╭─ EXERCISE MATERIAL

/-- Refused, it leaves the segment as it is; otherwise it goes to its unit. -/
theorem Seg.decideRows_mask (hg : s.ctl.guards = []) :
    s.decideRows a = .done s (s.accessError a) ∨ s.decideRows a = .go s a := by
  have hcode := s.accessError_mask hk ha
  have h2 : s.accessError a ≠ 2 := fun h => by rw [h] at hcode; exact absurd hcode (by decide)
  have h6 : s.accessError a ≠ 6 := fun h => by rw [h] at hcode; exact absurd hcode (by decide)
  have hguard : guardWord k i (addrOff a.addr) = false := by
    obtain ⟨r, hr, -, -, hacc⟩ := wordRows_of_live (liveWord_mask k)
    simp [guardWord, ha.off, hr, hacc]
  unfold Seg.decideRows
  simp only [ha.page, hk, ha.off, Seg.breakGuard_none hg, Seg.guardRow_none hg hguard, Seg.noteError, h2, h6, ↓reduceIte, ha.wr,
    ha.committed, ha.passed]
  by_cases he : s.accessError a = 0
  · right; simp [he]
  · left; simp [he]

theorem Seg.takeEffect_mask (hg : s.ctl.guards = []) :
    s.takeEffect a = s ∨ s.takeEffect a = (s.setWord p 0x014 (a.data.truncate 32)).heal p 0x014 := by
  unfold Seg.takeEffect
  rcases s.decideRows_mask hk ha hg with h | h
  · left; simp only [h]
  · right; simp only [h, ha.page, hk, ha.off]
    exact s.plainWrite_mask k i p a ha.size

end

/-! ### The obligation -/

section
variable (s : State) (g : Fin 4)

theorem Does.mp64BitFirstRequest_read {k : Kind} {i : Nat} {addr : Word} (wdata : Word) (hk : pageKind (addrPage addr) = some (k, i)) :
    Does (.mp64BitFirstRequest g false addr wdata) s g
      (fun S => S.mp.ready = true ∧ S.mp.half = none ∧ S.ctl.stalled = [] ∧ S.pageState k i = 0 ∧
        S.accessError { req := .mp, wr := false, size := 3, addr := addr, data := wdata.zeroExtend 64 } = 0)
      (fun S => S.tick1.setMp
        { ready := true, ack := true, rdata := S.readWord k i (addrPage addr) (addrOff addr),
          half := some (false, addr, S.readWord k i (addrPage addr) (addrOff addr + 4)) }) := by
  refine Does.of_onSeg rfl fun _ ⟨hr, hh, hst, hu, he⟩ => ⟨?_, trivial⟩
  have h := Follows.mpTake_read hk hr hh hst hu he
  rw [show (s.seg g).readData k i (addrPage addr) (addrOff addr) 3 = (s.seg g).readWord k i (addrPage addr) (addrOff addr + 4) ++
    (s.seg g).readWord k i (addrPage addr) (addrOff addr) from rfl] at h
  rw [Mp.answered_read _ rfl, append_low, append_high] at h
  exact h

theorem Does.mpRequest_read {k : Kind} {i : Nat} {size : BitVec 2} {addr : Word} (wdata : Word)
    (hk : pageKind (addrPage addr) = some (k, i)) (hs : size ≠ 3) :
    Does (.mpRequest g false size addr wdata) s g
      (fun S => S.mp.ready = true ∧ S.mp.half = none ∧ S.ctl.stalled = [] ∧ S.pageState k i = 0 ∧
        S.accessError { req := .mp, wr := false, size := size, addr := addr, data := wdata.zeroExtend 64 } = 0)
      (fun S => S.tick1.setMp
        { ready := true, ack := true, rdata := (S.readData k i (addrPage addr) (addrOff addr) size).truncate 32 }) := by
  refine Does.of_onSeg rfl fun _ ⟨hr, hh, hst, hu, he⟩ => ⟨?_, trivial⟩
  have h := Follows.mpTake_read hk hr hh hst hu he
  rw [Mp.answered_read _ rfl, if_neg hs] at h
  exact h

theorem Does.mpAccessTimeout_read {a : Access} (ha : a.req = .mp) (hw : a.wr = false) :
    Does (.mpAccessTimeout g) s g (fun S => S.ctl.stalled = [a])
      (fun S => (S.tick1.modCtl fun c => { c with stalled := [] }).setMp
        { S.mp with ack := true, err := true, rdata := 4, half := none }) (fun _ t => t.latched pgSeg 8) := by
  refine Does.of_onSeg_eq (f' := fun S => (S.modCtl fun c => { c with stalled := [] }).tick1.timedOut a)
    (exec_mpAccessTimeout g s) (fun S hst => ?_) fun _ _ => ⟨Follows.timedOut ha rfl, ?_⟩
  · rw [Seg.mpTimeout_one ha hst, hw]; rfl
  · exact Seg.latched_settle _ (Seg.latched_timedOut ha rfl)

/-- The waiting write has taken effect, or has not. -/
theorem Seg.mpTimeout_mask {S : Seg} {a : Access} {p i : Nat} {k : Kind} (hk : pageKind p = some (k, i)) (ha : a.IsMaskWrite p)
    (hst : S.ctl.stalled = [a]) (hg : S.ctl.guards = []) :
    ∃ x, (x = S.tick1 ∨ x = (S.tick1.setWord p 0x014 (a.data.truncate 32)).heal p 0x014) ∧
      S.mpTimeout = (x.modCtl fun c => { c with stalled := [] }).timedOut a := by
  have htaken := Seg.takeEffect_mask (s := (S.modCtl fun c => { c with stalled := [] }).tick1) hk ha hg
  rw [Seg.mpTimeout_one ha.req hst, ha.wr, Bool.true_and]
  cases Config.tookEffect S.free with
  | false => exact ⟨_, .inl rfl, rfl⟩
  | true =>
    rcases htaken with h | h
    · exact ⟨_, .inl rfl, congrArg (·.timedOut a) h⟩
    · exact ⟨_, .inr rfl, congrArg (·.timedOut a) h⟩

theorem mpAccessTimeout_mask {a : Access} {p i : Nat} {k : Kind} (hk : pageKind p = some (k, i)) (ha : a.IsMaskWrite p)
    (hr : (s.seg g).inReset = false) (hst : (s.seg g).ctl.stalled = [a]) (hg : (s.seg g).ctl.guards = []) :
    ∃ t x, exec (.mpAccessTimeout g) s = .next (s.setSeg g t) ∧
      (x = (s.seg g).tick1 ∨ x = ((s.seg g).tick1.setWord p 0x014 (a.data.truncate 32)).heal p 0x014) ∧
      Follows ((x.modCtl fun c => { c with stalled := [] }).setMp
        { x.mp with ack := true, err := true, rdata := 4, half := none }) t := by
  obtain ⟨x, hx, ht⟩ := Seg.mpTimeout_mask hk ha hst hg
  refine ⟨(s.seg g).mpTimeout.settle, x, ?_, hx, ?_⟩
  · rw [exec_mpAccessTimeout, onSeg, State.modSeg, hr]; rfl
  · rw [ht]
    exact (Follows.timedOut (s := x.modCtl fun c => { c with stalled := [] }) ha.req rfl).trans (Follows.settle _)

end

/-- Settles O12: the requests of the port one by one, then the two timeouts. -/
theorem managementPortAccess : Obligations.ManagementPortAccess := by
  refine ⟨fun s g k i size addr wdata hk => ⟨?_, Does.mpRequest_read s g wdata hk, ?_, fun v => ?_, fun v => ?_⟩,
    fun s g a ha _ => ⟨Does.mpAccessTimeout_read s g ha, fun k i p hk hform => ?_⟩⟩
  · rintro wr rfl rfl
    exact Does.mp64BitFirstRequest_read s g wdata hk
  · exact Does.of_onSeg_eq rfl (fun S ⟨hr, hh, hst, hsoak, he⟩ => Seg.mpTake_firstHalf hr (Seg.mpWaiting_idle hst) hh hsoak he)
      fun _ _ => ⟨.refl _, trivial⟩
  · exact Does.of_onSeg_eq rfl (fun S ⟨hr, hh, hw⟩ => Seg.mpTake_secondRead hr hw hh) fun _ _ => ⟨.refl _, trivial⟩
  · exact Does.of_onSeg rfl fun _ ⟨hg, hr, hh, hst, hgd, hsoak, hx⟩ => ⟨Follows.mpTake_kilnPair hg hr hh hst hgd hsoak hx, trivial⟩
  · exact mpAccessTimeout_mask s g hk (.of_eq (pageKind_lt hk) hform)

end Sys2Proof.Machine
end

╰─
╭─ EXERCISE MATERIAL

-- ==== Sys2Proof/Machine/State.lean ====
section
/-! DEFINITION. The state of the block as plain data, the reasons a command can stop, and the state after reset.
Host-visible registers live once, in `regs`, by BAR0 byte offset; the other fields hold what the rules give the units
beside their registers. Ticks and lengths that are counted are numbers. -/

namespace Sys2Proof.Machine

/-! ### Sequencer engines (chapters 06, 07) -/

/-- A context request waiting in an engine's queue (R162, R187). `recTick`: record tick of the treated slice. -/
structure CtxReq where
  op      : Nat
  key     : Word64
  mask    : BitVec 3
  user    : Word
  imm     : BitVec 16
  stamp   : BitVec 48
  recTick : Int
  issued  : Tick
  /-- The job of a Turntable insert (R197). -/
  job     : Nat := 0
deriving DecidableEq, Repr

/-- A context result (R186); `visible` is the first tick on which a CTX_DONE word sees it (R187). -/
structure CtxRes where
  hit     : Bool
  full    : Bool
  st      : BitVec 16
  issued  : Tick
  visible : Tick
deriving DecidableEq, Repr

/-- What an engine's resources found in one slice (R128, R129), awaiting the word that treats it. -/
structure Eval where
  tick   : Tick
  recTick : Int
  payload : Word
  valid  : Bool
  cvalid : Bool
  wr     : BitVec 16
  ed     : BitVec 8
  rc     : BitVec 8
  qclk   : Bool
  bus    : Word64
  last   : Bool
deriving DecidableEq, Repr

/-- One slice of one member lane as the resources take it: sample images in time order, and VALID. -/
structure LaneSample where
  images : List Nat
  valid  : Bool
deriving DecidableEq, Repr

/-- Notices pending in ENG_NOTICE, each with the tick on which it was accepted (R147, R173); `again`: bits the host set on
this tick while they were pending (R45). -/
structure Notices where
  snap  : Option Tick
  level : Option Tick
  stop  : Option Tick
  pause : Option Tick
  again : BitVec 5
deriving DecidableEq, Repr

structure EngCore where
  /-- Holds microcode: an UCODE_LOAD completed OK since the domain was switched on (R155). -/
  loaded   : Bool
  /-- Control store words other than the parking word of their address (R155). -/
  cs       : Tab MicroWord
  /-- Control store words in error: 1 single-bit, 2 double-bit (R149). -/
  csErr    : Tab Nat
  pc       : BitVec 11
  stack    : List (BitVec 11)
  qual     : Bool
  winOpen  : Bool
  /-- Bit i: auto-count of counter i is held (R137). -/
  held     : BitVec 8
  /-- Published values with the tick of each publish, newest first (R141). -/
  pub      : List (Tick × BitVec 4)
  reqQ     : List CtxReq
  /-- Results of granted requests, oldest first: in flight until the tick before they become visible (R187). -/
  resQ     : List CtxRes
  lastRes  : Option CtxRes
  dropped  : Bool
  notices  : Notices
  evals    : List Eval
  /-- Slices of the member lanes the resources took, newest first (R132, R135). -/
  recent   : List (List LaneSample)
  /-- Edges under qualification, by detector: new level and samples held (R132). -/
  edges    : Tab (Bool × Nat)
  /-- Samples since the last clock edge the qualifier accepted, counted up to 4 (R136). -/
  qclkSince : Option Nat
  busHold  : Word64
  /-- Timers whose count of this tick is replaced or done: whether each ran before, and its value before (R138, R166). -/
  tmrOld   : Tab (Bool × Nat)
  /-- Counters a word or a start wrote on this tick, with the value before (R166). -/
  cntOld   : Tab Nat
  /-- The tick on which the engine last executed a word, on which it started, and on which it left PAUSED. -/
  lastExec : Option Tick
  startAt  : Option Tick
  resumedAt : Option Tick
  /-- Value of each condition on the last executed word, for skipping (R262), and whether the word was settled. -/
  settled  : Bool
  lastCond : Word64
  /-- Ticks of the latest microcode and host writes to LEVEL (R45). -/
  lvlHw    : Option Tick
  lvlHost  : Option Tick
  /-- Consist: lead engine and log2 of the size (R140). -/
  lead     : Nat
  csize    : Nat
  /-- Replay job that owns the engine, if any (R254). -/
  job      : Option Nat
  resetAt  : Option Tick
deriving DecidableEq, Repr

╰─

#### YOUR GOAL
Identify each line in the records above containing the word "which"; copy those lines.

#### SOLUTION FOR THIS TASK
/-- A context result (R186); `visible` is the first tick on which a CTX_DONE word sees it (R187). -/
/-- Notices pending in ENG_NOTICE, each with the tick on which it was accepted (R147, R173); `again`: bits the host set on
  /-- The tick on which the engine last executed a word, on which it started, and on which it left PAUSED. -/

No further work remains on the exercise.